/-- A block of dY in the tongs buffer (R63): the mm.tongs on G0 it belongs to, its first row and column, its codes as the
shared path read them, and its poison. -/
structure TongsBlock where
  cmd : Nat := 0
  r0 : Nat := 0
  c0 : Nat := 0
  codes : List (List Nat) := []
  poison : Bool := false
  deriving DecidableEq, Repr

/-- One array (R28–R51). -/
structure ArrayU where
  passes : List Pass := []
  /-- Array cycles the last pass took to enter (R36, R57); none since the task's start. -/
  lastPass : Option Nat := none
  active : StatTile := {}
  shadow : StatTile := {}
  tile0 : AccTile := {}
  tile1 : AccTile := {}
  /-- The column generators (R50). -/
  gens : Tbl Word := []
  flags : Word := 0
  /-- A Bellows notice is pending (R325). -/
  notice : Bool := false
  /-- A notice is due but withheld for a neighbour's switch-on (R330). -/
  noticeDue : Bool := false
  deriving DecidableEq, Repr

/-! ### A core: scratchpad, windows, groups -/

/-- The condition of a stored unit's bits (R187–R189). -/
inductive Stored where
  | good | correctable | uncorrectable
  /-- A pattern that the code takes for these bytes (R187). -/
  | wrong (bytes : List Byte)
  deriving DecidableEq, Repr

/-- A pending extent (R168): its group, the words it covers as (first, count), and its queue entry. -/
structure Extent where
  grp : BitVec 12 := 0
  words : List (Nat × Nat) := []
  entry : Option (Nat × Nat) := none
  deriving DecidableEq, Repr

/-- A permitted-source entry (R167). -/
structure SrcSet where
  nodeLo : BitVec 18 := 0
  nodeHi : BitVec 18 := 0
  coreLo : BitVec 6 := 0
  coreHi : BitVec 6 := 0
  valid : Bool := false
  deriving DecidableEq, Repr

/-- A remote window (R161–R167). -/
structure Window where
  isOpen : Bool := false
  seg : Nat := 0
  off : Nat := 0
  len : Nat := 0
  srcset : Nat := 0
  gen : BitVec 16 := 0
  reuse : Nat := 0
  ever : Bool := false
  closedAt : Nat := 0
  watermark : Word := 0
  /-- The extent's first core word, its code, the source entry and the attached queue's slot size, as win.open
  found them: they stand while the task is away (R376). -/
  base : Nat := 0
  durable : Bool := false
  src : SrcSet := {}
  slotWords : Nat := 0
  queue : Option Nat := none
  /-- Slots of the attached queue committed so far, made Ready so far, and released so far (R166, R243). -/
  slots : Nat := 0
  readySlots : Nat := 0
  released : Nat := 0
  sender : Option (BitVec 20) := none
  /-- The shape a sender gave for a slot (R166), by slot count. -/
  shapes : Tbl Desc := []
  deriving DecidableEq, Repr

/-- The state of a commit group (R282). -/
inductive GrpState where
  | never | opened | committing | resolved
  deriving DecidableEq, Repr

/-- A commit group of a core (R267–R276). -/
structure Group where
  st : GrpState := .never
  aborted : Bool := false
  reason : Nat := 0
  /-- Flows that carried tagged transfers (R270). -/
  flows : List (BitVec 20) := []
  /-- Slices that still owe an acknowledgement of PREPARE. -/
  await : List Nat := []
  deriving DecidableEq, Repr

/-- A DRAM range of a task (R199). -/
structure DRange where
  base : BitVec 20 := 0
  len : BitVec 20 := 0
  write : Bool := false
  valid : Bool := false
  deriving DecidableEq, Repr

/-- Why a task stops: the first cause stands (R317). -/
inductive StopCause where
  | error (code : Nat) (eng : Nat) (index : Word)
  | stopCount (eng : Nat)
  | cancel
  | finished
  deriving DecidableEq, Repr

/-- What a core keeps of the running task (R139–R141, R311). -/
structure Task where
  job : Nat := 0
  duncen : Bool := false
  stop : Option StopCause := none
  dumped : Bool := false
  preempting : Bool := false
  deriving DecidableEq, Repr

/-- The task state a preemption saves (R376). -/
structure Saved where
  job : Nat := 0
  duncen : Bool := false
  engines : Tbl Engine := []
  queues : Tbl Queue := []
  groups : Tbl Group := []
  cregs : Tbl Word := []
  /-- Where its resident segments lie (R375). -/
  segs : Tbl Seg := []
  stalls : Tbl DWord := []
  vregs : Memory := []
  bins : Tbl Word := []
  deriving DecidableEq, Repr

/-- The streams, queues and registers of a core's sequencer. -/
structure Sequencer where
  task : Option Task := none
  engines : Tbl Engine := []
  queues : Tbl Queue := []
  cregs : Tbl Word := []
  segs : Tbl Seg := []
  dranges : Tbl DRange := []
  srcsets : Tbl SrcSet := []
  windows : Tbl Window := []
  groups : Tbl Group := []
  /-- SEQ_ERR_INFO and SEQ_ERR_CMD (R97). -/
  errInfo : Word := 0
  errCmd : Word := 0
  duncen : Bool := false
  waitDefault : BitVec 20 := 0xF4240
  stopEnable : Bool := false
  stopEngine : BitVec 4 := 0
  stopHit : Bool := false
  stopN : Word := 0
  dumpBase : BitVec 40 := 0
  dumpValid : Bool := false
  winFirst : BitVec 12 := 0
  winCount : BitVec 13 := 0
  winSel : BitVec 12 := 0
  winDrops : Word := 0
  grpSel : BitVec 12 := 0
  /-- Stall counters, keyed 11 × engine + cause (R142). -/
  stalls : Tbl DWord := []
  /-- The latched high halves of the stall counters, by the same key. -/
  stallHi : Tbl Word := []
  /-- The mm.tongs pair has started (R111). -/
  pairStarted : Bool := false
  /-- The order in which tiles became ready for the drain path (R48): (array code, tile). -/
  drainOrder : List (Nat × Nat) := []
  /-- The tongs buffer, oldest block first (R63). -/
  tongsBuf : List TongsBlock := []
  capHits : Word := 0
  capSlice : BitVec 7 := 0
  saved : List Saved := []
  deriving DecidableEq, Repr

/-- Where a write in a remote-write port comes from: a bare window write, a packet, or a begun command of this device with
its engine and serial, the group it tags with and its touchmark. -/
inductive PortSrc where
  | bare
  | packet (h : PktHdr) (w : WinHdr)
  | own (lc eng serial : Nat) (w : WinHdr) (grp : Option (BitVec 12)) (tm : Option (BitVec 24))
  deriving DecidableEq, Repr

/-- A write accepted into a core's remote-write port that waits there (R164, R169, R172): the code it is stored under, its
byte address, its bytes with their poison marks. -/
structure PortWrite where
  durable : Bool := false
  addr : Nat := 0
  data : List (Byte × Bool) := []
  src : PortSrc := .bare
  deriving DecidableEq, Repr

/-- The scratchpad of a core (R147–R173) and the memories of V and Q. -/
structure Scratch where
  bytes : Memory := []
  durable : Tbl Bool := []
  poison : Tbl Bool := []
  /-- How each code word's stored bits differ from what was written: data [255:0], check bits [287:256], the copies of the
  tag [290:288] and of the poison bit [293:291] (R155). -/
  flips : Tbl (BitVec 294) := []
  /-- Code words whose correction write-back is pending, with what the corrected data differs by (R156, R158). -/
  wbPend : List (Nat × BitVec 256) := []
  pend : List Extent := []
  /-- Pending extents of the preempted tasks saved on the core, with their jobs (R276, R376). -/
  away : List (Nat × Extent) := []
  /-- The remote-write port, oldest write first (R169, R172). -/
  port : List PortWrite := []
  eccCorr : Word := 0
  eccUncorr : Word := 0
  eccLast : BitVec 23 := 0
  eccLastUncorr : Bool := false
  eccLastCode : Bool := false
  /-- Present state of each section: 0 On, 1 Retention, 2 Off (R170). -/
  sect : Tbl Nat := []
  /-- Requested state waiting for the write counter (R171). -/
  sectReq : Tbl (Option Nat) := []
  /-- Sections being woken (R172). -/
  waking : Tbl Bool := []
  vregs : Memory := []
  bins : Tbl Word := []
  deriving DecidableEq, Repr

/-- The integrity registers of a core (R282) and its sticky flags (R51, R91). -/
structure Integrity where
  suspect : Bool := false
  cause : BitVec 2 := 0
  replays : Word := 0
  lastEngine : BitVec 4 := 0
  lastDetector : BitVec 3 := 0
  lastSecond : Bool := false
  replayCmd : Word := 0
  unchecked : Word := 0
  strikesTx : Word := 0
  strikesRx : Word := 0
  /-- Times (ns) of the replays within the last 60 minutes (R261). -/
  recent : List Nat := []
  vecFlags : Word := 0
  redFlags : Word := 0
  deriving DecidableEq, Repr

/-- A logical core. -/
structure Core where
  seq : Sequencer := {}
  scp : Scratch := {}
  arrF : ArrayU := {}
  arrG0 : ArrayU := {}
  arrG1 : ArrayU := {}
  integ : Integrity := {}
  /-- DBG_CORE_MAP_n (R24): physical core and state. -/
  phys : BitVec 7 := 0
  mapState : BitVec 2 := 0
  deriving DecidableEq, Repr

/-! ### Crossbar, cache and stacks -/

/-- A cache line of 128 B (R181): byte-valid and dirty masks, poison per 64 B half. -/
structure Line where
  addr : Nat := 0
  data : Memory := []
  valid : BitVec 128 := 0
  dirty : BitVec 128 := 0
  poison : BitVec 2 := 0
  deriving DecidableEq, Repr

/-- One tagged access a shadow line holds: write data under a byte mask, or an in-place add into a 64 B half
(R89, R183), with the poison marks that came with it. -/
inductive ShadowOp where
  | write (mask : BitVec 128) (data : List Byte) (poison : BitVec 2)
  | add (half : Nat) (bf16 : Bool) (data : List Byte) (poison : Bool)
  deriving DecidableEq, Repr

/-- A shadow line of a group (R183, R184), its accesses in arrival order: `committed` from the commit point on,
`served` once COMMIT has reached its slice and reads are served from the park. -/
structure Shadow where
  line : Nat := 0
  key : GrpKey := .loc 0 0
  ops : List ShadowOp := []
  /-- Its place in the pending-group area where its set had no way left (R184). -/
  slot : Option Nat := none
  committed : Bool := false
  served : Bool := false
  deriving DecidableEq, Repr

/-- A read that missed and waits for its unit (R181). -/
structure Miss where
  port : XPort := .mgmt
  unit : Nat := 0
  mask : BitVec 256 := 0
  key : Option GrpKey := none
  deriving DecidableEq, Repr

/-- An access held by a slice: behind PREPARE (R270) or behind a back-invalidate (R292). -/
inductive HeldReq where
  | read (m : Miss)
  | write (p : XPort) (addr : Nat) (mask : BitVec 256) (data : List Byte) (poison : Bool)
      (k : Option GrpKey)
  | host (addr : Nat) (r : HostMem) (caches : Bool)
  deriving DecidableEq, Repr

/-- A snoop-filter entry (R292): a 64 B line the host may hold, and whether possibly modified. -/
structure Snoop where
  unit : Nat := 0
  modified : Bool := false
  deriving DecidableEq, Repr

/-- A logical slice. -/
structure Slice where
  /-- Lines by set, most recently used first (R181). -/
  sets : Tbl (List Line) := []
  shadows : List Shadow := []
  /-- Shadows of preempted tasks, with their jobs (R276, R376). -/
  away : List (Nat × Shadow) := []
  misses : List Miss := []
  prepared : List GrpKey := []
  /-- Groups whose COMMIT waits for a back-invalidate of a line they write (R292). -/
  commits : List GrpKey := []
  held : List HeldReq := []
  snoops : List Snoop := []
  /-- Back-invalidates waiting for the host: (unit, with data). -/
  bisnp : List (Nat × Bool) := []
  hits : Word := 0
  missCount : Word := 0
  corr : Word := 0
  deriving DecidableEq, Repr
==*==
Scan the records above for the lines holding "generators (R50). -/" and "inductive Stored where". Transcribe those two and every line between them word for word, and no others.

**PROBLEM SOLUTION:**
  /-- The column generators (R50). -/
  gens : Tbl Word := []
  flags : Word := 0
  /-- A Bellows notice is pending (R325). -/
  notice : Bool := false
  /-- A notice is due but withheld for a neighbour's switch-on (R330). -/
  noticeDue : Bool := false
  deriving DecidableEq, Repr

/-! ### A core: scratchpad, windows, groups -/

/-- The condition of a stored unit's bits (R187–R189). -/
inductive Stored where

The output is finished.